▶ [ASSIGNED TASK]:
The lines from the top of the records below through the one containing "with_reducible apply kept_execStartPathChoice" are to be transcribed exactly, and nothing else is to be added.

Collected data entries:

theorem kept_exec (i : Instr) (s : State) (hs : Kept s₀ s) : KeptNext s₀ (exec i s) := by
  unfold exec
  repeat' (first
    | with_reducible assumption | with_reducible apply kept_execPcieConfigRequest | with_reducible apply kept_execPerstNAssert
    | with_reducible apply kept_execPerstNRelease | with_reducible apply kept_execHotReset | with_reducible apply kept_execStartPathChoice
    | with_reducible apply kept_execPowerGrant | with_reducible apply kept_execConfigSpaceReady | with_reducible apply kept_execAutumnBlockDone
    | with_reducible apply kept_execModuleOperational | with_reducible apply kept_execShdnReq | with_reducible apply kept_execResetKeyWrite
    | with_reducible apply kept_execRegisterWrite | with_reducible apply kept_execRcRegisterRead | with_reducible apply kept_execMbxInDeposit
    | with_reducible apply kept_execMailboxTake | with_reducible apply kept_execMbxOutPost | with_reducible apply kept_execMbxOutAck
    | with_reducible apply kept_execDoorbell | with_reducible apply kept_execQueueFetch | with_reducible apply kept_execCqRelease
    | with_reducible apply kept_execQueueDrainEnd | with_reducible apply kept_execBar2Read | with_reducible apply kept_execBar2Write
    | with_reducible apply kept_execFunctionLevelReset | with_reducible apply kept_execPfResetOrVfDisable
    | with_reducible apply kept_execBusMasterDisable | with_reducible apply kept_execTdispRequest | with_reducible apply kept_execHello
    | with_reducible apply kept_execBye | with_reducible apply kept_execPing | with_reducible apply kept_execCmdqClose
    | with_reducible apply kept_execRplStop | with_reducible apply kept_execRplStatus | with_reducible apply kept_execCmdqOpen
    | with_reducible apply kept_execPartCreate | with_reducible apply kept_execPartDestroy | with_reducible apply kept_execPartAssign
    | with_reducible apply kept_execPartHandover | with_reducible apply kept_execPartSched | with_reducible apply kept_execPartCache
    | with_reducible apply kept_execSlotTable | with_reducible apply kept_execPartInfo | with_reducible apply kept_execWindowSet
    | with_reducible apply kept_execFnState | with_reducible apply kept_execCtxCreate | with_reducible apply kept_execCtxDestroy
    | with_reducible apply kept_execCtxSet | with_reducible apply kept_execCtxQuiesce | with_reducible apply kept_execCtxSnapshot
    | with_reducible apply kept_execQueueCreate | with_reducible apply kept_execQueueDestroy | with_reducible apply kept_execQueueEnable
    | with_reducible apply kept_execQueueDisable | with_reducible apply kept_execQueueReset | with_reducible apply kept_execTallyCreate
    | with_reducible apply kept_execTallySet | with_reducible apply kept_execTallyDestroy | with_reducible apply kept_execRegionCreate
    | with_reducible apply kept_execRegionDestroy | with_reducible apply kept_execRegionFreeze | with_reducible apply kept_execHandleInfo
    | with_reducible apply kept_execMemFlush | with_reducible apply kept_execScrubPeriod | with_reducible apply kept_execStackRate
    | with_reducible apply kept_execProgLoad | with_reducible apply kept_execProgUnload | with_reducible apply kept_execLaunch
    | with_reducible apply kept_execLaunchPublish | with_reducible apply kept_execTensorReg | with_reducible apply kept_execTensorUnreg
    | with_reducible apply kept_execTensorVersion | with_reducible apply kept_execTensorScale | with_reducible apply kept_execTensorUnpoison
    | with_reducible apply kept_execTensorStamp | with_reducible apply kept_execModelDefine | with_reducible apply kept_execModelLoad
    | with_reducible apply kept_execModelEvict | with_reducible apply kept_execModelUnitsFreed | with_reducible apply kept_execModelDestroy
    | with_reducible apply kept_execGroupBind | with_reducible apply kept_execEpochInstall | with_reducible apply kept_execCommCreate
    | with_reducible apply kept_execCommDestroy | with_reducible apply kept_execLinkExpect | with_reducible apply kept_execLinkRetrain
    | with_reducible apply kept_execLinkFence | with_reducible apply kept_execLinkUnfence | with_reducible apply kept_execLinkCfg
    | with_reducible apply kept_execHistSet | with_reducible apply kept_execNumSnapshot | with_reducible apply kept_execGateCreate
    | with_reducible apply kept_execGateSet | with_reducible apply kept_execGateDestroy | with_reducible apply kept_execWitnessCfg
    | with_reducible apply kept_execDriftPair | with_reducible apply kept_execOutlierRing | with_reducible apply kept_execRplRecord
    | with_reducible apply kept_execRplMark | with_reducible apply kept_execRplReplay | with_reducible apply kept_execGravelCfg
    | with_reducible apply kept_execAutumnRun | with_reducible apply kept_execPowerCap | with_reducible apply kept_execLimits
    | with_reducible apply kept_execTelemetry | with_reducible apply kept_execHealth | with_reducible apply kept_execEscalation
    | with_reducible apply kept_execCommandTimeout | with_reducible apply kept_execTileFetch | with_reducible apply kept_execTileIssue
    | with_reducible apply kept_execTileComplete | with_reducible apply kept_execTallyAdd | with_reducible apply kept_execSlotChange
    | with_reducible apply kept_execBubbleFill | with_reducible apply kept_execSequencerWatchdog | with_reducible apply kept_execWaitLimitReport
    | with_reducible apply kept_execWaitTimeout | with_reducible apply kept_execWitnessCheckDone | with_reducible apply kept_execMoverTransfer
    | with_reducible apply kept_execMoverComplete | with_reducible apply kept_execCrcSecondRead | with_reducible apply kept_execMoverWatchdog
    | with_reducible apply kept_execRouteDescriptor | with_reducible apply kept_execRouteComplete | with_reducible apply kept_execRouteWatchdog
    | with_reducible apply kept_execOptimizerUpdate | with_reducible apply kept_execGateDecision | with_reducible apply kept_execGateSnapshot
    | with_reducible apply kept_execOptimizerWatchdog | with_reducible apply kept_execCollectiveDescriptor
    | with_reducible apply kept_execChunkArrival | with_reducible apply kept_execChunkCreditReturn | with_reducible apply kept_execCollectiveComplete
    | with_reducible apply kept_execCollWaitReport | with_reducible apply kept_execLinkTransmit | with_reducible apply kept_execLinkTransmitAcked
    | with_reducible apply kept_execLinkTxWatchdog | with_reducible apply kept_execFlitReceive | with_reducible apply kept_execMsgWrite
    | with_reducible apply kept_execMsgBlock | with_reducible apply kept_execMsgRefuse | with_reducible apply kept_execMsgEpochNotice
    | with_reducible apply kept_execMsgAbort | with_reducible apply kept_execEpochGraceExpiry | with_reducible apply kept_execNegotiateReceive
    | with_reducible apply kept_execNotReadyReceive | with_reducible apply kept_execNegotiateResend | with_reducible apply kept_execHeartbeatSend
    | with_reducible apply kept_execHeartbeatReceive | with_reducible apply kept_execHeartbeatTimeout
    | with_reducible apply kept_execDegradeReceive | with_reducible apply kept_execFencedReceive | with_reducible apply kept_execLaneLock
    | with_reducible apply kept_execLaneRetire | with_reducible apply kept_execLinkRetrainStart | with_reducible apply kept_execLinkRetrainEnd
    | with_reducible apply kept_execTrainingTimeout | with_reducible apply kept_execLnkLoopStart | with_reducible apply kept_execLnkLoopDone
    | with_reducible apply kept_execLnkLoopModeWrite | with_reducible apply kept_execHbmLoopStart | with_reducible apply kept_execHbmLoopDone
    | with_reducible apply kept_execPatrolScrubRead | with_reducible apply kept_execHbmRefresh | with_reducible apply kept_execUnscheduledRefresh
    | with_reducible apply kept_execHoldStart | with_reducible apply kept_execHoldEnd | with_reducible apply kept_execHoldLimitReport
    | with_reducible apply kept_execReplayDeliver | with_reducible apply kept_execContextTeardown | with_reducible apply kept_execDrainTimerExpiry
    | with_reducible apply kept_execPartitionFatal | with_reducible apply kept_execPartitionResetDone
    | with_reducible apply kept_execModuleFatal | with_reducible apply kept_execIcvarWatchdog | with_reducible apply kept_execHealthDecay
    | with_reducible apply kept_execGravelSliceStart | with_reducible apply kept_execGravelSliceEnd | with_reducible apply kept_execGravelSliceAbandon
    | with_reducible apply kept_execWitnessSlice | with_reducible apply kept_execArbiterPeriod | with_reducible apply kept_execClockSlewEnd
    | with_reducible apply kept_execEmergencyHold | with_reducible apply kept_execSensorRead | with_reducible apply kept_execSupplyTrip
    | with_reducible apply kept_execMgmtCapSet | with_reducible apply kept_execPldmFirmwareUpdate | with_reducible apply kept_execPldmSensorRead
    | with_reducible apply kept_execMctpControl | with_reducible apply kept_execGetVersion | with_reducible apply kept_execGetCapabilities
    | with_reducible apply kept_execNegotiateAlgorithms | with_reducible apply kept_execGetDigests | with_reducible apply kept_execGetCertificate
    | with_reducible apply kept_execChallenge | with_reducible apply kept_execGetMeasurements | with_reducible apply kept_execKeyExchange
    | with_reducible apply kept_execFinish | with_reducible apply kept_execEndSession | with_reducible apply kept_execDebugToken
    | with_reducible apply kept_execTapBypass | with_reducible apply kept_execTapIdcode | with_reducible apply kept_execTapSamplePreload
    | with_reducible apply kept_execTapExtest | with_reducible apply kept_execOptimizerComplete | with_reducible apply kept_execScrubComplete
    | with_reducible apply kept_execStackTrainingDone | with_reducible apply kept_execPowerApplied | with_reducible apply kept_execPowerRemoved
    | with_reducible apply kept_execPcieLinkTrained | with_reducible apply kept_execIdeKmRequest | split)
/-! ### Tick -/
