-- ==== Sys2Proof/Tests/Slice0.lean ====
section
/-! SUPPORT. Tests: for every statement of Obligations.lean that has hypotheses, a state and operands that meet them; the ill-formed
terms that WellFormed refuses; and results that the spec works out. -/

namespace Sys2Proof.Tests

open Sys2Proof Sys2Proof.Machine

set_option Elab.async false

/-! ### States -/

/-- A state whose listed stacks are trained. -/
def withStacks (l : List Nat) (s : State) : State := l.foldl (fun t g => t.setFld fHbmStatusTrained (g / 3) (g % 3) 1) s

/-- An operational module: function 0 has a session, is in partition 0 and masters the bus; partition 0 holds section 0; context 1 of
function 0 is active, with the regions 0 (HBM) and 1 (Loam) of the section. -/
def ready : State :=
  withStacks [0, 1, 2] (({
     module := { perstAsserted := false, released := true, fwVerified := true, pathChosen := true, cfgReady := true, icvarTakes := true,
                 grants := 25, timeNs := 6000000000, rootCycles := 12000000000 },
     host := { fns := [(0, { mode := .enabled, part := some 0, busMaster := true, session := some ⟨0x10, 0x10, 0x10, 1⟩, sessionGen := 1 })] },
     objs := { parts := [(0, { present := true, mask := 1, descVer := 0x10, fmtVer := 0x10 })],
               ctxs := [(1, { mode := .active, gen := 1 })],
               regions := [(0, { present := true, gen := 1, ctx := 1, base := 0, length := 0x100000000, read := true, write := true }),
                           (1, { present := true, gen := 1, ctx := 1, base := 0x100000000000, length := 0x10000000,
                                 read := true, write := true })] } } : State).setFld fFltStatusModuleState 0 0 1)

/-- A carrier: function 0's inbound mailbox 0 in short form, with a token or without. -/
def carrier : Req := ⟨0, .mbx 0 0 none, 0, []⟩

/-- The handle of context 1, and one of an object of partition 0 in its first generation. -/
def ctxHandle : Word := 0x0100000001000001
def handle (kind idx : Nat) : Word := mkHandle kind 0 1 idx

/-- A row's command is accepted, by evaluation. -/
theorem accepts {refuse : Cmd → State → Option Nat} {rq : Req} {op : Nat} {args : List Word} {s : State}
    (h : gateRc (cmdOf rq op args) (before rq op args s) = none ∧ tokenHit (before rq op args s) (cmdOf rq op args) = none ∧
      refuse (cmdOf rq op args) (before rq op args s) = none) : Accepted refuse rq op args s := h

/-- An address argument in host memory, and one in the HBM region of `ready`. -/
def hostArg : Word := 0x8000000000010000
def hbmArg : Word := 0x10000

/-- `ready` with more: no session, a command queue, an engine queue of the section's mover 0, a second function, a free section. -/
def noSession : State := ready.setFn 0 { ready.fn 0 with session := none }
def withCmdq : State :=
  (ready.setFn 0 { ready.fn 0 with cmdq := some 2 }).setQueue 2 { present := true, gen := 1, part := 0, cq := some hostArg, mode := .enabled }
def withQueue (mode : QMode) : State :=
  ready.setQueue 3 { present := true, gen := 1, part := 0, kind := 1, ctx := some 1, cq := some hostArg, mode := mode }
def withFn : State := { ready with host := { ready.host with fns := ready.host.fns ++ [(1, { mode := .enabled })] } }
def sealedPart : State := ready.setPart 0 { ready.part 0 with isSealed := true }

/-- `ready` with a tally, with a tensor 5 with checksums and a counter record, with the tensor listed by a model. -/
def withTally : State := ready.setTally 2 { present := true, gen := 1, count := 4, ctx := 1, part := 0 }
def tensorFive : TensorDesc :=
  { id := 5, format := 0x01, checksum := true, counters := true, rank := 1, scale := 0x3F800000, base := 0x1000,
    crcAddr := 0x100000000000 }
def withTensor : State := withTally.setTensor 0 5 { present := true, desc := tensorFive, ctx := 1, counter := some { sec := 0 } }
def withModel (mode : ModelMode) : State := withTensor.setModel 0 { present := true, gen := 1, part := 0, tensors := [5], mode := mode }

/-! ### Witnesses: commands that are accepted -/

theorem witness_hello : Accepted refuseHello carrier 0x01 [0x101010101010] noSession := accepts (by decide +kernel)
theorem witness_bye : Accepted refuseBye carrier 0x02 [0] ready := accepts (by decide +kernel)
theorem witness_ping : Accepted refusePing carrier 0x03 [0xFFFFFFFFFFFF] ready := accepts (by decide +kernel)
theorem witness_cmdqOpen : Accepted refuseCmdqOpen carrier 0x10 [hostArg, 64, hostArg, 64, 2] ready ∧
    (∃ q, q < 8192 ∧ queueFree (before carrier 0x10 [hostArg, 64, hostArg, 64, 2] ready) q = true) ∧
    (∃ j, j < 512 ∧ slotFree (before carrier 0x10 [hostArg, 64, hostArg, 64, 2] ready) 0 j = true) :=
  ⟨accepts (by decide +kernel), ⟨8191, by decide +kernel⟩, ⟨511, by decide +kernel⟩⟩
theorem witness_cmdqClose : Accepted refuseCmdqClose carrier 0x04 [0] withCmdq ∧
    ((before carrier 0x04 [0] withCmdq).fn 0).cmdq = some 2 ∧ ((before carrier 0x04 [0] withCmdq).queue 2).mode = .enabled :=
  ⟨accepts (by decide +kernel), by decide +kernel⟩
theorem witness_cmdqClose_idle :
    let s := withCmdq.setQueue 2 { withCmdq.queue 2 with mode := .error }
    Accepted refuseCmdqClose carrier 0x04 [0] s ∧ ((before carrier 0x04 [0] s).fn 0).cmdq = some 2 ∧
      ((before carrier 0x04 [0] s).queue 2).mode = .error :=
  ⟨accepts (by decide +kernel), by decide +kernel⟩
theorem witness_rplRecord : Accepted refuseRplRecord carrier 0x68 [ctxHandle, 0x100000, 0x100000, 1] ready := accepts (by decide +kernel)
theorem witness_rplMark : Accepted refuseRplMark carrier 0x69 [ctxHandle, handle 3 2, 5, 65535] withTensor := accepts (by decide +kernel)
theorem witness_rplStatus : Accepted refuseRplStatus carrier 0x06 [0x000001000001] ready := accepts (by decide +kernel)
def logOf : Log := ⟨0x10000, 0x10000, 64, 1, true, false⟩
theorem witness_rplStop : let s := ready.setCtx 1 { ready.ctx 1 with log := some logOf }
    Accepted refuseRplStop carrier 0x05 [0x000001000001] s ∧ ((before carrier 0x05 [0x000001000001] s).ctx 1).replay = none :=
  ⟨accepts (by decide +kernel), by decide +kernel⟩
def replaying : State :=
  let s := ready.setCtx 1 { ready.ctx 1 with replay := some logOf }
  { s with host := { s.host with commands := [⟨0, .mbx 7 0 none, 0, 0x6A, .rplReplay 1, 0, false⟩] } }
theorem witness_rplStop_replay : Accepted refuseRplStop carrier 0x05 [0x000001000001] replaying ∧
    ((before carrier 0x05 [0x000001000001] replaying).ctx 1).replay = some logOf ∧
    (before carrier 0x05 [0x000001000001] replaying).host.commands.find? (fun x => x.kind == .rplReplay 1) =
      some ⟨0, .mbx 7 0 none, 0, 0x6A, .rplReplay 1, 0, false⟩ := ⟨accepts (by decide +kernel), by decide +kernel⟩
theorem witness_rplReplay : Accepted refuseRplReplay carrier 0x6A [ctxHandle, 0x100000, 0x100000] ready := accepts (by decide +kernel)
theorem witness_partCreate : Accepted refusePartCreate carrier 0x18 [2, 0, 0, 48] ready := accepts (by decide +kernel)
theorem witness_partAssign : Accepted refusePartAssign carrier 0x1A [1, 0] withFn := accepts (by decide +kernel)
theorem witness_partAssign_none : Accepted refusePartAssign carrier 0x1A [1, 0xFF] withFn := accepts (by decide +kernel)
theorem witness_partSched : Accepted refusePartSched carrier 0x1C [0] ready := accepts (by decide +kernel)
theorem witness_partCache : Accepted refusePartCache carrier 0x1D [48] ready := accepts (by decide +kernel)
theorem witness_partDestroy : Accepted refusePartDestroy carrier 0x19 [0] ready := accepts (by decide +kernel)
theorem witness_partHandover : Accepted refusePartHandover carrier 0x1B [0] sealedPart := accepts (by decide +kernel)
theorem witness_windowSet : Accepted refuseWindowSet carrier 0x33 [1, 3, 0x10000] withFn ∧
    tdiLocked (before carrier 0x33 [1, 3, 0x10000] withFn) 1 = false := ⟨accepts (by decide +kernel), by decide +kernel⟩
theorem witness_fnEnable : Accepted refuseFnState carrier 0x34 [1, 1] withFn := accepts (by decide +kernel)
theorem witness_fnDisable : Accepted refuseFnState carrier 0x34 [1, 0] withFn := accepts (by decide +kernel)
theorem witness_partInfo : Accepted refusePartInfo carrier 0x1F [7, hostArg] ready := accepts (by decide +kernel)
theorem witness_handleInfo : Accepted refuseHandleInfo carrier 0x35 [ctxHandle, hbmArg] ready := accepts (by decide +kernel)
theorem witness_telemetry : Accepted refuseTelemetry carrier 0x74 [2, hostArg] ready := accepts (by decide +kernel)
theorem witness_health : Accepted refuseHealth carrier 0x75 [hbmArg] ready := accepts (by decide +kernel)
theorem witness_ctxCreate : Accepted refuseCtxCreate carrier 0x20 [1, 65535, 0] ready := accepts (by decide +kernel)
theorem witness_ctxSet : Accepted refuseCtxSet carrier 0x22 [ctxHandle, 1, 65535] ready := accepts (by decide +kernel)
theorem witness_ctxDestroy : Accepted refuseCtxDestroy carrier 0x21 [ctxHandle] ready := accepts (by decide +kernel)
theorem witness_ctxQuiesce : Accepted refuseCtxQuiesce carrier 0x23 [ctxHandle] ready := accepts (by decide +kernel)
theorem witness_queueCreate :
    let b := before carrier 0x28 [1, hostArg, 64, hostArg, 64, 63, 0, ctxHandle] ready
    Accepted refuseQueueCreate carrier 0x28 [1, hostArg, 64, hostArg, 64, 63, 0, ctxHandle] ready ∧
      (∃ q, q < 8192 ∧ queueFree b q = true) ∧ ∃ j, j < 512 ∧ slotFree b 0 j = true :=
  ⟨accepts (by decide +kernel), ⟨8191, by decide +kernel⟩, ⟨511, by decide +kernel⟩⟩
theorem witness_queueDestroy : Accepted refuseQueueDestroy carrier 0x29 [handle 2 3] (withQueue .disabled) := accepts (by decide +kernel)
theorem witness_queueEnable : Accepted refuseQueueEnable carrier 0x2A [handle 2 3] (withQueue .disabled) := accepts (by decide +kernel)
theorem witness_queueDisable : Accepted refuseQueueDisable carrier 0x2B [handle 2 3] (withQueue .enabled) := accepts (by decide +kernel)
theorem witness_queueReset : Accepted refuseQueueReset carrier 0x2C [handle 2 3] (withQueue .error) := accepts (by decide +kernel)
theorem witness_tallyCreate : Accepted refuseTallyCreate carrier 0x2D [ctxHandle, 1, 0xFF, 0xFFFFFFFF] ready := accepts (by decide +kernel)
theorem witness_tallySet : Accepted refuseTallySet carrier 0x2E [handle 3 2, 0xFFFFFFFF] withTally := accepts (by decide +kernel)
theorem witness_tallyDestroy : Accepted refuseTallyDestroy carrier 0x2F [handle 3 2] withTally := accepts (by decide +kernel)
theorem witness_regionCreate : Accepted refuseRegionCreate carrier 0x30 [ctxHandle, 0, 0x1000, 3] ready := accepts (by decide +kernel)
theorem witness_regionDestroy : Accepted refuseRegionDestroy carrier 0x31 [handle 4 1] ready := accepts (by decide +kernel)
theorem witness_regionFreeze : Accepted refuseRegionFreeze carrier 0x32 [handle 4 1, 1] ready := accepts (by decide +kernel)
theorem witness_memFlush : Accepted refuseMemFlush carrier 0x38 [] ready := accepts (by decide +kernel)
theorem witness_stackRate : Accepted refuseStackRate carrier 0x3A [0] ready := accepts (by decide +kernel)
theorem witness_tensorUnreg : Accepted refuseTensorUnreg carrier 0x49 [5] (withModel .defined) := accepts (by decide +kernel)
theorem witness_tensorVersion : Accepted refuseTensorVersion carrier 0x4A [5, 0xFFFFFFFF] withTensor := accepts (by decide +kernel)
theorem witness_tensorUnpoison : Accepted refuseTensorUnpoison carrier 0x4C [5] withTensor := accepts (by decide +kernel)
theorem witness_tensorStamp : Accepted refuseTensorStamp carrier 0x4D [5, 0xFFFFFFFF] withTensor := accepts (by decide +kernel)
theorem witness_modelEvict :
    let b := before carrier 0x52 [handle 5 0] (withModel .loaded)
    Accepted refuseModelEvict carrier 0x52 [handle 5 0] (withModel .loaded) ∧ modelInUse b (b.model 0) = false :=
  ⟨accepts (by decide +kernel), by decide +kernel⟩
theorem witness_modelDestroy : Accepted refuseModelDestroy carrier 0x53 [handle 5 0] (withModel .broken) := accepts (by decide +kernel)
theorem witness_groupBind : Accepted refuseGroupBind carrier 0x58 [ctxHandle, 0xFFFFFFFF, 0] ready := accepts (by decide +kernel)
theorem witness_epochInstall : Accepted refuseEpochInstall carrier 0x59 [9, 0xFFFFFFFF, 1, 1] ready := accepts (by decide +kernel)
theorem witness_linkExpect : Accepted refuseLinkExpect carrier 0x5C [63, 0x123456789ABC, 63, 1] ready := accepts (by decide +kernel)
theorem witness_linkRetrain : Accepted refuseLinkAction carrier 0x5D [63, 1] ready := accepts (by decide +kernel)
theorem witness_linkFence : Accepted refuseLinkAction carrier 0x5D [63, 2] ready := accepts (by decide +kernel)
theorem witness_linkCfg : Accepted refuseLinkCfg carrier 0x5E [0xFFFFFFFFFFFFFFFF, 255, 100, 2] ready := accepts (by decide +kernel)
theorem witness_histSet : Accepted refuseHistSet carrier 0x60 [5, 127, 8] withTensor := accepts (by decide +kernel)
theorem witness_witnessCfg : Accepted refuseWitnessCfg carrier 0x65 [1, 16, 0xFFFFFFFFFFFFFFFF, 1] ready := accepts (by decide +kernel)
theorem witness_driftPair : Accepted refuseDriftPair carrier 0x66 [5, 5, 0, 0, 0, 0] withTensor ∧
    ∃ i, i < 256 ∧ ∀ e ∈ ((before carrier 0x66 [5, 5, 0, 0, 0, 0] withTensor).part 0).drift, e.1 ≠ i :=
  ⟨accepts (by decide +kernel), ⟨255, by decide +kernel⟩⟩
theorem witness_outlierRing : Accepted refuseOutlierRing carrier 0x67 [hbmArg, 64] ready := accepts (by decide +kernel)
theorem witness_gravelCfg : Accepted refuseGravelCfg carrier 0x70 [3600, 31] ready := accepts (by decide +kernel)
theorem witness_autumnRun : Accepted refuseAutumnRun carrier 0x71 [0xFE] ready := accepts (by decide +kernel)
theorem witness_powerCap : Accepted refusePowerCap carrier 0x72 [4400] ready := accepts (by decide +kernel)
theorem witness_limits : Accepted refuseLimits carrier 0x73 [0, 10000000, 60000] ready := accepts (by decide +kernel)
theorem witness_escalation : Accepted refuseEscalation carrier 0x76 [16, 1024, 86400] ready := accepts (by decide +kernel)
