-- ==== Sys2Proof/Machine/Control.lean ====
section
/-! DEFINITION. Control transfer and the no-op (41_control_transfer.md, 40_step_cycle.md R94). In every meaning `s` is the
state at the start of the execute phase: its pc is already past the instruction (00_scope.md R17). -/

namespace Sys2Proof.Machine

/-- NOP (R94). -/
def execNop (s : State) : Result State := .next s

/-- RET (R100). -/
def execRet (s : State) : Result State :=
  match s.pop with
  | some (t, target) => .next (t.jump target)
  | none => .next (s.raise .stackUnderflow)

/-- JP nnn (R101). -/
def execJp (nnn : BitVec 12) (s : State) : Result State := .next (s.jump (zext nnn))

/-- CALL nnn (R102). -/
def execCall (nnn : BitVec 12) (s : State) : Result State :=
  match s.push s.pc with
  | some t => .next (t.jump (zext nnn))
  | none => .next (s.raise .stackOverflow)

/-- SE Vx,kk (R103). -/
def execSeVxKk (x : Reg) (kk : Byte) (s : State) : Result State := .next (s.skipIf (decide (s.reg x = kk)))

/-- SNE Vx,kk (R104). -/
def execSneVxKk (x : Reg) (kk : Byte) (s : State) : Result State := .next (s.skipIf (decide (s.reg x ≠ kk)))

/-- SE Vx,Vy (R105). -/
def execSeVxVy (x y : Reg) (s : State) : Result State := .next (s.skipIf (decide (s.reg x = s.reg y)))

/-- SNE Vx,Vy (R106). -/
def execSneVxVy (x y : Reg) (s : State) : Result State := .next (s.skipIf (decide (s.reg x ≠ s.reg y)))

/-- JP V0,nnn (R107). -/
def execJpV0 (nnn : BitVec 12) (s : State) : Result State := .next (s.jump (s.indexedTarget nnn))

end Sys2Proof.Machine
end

▶ [TASK RESPONSE]:
theorem kept_exec (i : Instr) (s : State) (hs : Kept s₀ s) : KeptNext s₀ (exec i s) := by
  unfold exec
  repeat' (first
    | with_reducible assumption | with_reducible apply kept_execPcieConfigRequest | with_reducible apply kept_execPerstNAssert
    | with_reducible apply kept_execPerstNRelease | with_reducible apply kept_execHotReset | with_reducible apply kept_execStartPathChoice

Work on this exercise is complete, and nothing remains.